Selon l’étude d’impact de son propre ministère, les économies seront de courte durée. D’ici 2030, les consommateurs épongeront des coûts nets supplémentaires de 10,3 milliards de dollars en dépenses énergétiques, estime le MELCCFP. À cette somme s’ajoutera un coût social des émissions de GES et des polluants atmosphériques de 9,4 milliards d’ici 2035. En revanche, les constructeurs automobiles pourront réaliser des économies de 2,7 milliards.

L’analyste en mobilité durable chez Équiterre, Blandine Sebileau, résume à merveille la position du gouvernement Fréchette dans ce dossier. « On va encore faire un cadeau à l’industrie et la population va en payer les coûts. »
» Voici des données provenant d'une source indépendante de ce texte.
-- ==== Sys2Proof/Laws/Ops.lean ====
section
/-! SUPPORT. What each shared operation of Machine/Ops.lean changes and what it leaves alone. -/

namespace Sys2Proof.Machine

variable (s : State)

@[simp] theorem raise_params (e : ErrBit) : (raise e s).params = s.params := rfl
@[simp] theorem raise_cfg (e : ErrBit) : (raise e s).cfg = s.cfg := rfl
@[simp] theorem raise_call (e : ErrBit) : (raise e s).call = s.call := rfl
@[simp] theorem raise_cls (e : ErrBit) : (raise e s).cls = s.cls := rfl
@[simp] theorem raise_mem (e : ErrBit) : (raise e s).mem = s.mem := rfl
@[simp] theorem raise_port (e : ErrBit) : (raise e s).port = s.port := rfl
@[simp] theorem raise_responses (e : ErrBit) : (raise e s).responses = s.responses := rfl
@[simp] theorem raise_err (e : ErrBit) : (raise e s).err = s.err ||| e.mask := rfl

@[simp] theorem respond_params (v : Word) : (respond v s).params = s.params := rfl
@[simp] theorem respond_cfg (v : Word) : (respond v s).cfg = s.cfg := rfl
@[simp] theorem respond_call (v : Word) : (respond v s).call = s.call := rfl
@[simp] theorem respond_cls (v : Word) : (respond v s).cls = s.cls := rfl
@[simp] theorem respond_err (v : Word) : (respond v s).err = s.err := rfl
@[simp] theorem respond_mem (v : Word) : (respond v s).mem = s.mem := rfl
@[simp] theorem respond_port (v : Word) : (respond v s).port = s.port := rfl
@[simp] theorem respond_responses (v : Word) : (respond v s).responses = s.responses ++ [v] := rfl

@[simp] theorem advancePos_params : (advancePos s).params = s.params := rfl
@[simp] theorem advancePos_cfg : (advancePos s).cfg = s.cfg := rfl
@[simp] theorem advancePos_cls : (advancePos s).cls = s.cls := rfl
@[simp] theorem advancePos_err : (advancePos s).err = s.err := rfl
@[simp] theorem advancePos_mem : (advancePos s).mem = s.mem := rfl
@[simp] theorem advancePos_port : (advancePos s).port = s.port := rfl
@[simp] theorem advancePos_responses : (advancePos s).responses = s.responses := rfl
@[simp] theorem advancePos_call : (advancePos s).call = { s.call with pos := bump32 s.call.pos } := rfl

@[simp] theorem countGlitch_params : (countGlitch s).params = s.params := rfl
@[simp] theorem countGlitch_cfg : (countGlitch s).cfg = s.cfg := rfl
@[simp] theorem countGlitch_cls : (countGlitch s).cls = s.cls := rfl
@[simp] theorem countGlitch_err : (countGlitch s).err = s.err := rfl
@[simp] theorem countGlitch_mem : (countGlitch s).mem = s.mem := rfl
@[simp] theorem countGlitch_port : (countGlitch s).port = s.port := rfl
@[simp] theorem countGlitch_responses : (countGlitch s).responses = s.responses := rfl
@[simp] theorem countGlitch_call : (countGlitch s).call = { s.call with glitchCnt := bump16 s.call.glitchCnt } := rfl

@[simp] theorem countSkip_params : (countSkip s).params = s.params := rfl
@[simp] theorem countSkip_cfg : (countSkip s).cfg = s.cfg := rfl
@[simp] theorem countSkip_cls : (countSkip s).cls = s.cls := rfl
@[simp] theorem countSkip_err : (countSkip s).err = s.err := rfl
@[simp] theorem countSkip_mem : (countSkip s).mem = s.mem := rfl
@[simp] theorem countSkip_port : (countSkip s).port = s.port := rfl
@[simp] theorem countSkip_responses : (countSkip s).responses = s.responses := rfl
@[simp] theorem countSkip_call : (countSkip s).call = { s.call with skipCnt := bump16 s.call.skipCnt } := rfl

@[simp] theorem countDrop_params : (countDrop s).params = s.params := rfl
@[simp] theorem countDrop_cfg : (countDrop s).cfg = s.cfg := rfl
@[simp] theorem countDrop_cls : (countDrop s).cls = s.cls := rfl
@[simp] theorem countDrop_err : (countDrop s).err = s.err := rfl
@[simp] theorem countDrop_mem : (countDrop s).mem = s.mem := rfl
@[simp] theorem countDrop_port : (countDrop s).port = s.port := rfl
@[simp] theorem countDrop_responses : (countDrop s).responses = s.responses := rfl
@[simp] theorem countDrop_call : (countDrop s).call = { s.call with dropCnt := bump16 s.call.dropCnt } := rfl

@[simp] theorem countWarm_params : (countWarm s).params = s.params := rfl
@[simp] theorem countWarm_cfg : (countWarm s).cfg = s.cfg := rfl
@[simp] theorem countWarm_cls : (countWarm s).cls = s.cls := rfl
@[simp] theorem countWarm_err : (countWarm s).err = s.err := rfl
@[simp] theorem countWarm_mem : (countWarm s).mem = s.mem := rfl
@[simp] theorem countWarm_port : (countWarm s).port = s.port := rfl
@[simp] theorem countWarm_responses : (countWarm s).responses = s.responses := rfl
@[simp] theorem countWarm_call : (countWarm s).call = { s.call with warmCnt := bump16 s.call.warmCnt } := rfl

@[simp] theorem clearHistory_params : (clearHistory s).params = s.params := rfl
@[simp] theorem clearHistory_cfg : (clearHistory s).cfg = s.cfg := rfl
@[simp] theorem clearHistory_call : (clearHistory s).call = s.call := rfl
@[simp] theorem clearHistory_err : (clearHistory s).err = s.err := rfl
@[simp] theorem clearHistory_mem : (clearHistory s).mem = s.mem := rfl
@[simp] theorem clearHistory_port : (clearHistory s).port = s.port := rfl
@[simp] theorem clearHistory_responses : (clearHistory s).responses = s.responses := rfl
@[simp] theorem clearHistory_cls : (clearHistory s).cls = Classifier.reset := rfl

@[simp] theorem resetState_params : (resetState s).params = s.params := rfl
@[simp] theorem resetState_cfg : (resetState s).cfg = Cfg.reset := rfl
@[simp] theorem resetState_call : (resetState s).call = Call.reset := rfl
@[simp] theorem resetState_cls : (resetState s).cls = Classifier.reset := rfl
@[simp] theorem resetState_err : (resetState s).err = 0 := rfl
@[simp] theorem resetState_mem : (resetState s).mem = Memory.reset := rfl
@[simp] theorem resetState_port : (resetState s).port = s.port := rfl
@[simp] theorem resetState_responses : (resetState s).responses = s.responses := rfl

@[simp] theorem storeRawBit_params (b : Bool) : (storeRawBit b s).params = s.params := by unfold storeRawBit; split <;> rfl
@[simp] theorem storeRawBit_cfg (b : Bool) : (storeRawBit b s).cfg = s.cfg := by unfold storeRawBit; split <;> rfl
@[simp] theorem storeRawBit_cls (b : Bool) : (storeRawBit b s).cls = s.cls := by unfold storeRawBit; split <;> rfl
@[simp] theorem storeRawBit_err (b : Bool) : (storeRawBit b s).err = s.err := by unfold storeRawBit; split <;> rfl
@[simp] theorem storeRawBit_port (b : Bool) : (storeRawBit b s).port = s.port := by unfold storeRawBit; split <;> rfl
@[simp] theorem storeRawBit_responses (b : Bool) : (storeRawBit b s).responses = s.responses := by unfold storeRawBit; split <;> rfl

/-- What storing a bit does (42_reassembler.md R181): counted always, appended if there is room, else flagged. -/
theorem storeRawBit_call (b : Bool) : (storeRawBit b s).call =
    { s.call with
      bitcnt := bump32 s.call.bitcnt
      rawovf := s.call.rawovf || !decide (s.mem.raw.length < s.params.rawCap) } := by
  unfold storeRawBit
  split <;> simp_all

theorem storeRawBit_mem (b : Bool) : (storeRawBit b s).mem =
    if s.mem.raw.length < s.params.rawCap then { s.mem with raw := s.mem.raw ++ [b] } else s.mem := by
  unfold storeRawBit
  split <;> rfl

@[simp] theorem storeByte_params (x : Byte) : (storeByte x s).params = s.params := by unfold storeByte; split <;> rfl
@[simp] theorem storeByte_cfg (x : Byte) : (storeByte x s).cfg = s.cfg := by unfold storeByte; split <;> rfl
@[simp] theorem storeByte_cls (x : Byte) : (storeByte x s).cls = s.cls := by unfold storeByte; split <;> rfl
@[simp] theorem storeByte_err (x : Byte) : (storeByte x s).err = s.err := by unfold storeByte; split <;> rfl
@[simp] theorem storeByte_port (x : Byte) : (storeByte x s).port = s.port := by unfold storeByte; split <;> rfl
@[simp] theorem storeByte_responses (x : Byte) : (storeByte x s).responses = s.responses := by unfold storeByte; split <;> rfl

/-- What storing a byte does (42_reassembler.md R183): appended if there is room, else flagged. -/
theorem storeByte_call (x : Byte) : (storeByte x s).call =
    { s.call with msgovf := s.call.msgovf || !decide (s.mem.msg.length < s.params.msgCap) } := by
  unfold storeByte
  split <;> simp_all

theorem storeByte_mem (x : Byte) : (storeByte x s).mem =
    if s.mem.msg.length < s.params.msgCap then { s.mem with msg := s.mem.msg ++ [x] } else s.mem := by
  unfold storeByte
  split <;> rfl

/-! The saturating counters as numbers. -/

theorem bump32_toNat (c : BitVec 32) : (bump32 c).toNat = min (c.toNat + 1) 0xFFFFFFFF := by
  simp only [bump32, sat32, BitVec.toNat_ofNat]
  omega

theorem bump16_toNat (c : BitVec 16) : (bump16 c).toNat = min (c.toNat + 1) 0xFFFF := by
  simp only [bump16, sat16, BitVec.toNat_ofNat]
  omega

theorem bump32_of_lt {c : BitVec 32} (h : c.toNat < 0xFFFFFFFF) : (bump32 c).toNat = c.toNat + 1 := by
  rw [bump32_toNat]
  omega

/-! The shift of a bit into the low end, and the packing of bits into a word. -/

theorem getLsbD_shiftIn {n : Nat} (a : BitVec n) (b : Bool) (i : Nat) (hi : i < n) :
    (shiftIn a b).getLsbD i = if i = 0 then b else a.getLsbD (i - 1) := by
  rcases i with _ | i
  · simp [shiftIn, hi]
  · simp [shiftIn, hi, BitVec.getLsbD_eq_getElem (show i < n by omega)]

theorem getLsbD_packBits (raw : List Bool) (base n k : Nat) (hk : k < n) :
    (packBits raw base n).getLsbD (n - 1 - k) = raw.getD (base + k) false := by
  induction n with
  | zero => omega
  | succ n ih =>
    rw [packBits, BitVec.getLsbD_concat]
    rcases Nat.lt_or_ge k n with h | h
    · have h1 : n + 1 - 1 - k ≠ 0 := by omega
      have h2 : n + 1 - 1 - k - 1 = n - 1 - k := by omega
      rw [if_neg h1, h2, ih h]
    · have h1 : k = n := by omega
      subst h1
      simp

end Sys2Proof.Machine
end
Le nombre de véhicules électriques sur les routes du Québec s’en ressentira inévitablement. Québec visait la cible de 2 millions de VZE en 2030. L’analyse d’impact du ministère entrevoit plutôt un parc de véhicules verts de 1,2 million d’unités. Le manque à gagner représente un fardeau de quelque 3,2 mégatonnes qui pèse sur les objectifs de réduction des GES.

Le cabinet de la ministre Déry se targue que le Québec dispose encore de la norme VZE la plus ambitieuse en Amérique du Nord afin de garder le cap sur les objectifs climatiques. Prenons les choses autrement. L’auto solo, c’est encore près d’un déplacement sur deux sur nos routes. Autant sur le front de la gouvernance politique que sur nos choix individualistes, depuis plus de 15 ans, nous fonçons dans le mur en nous contant des histoires de transition énergétique.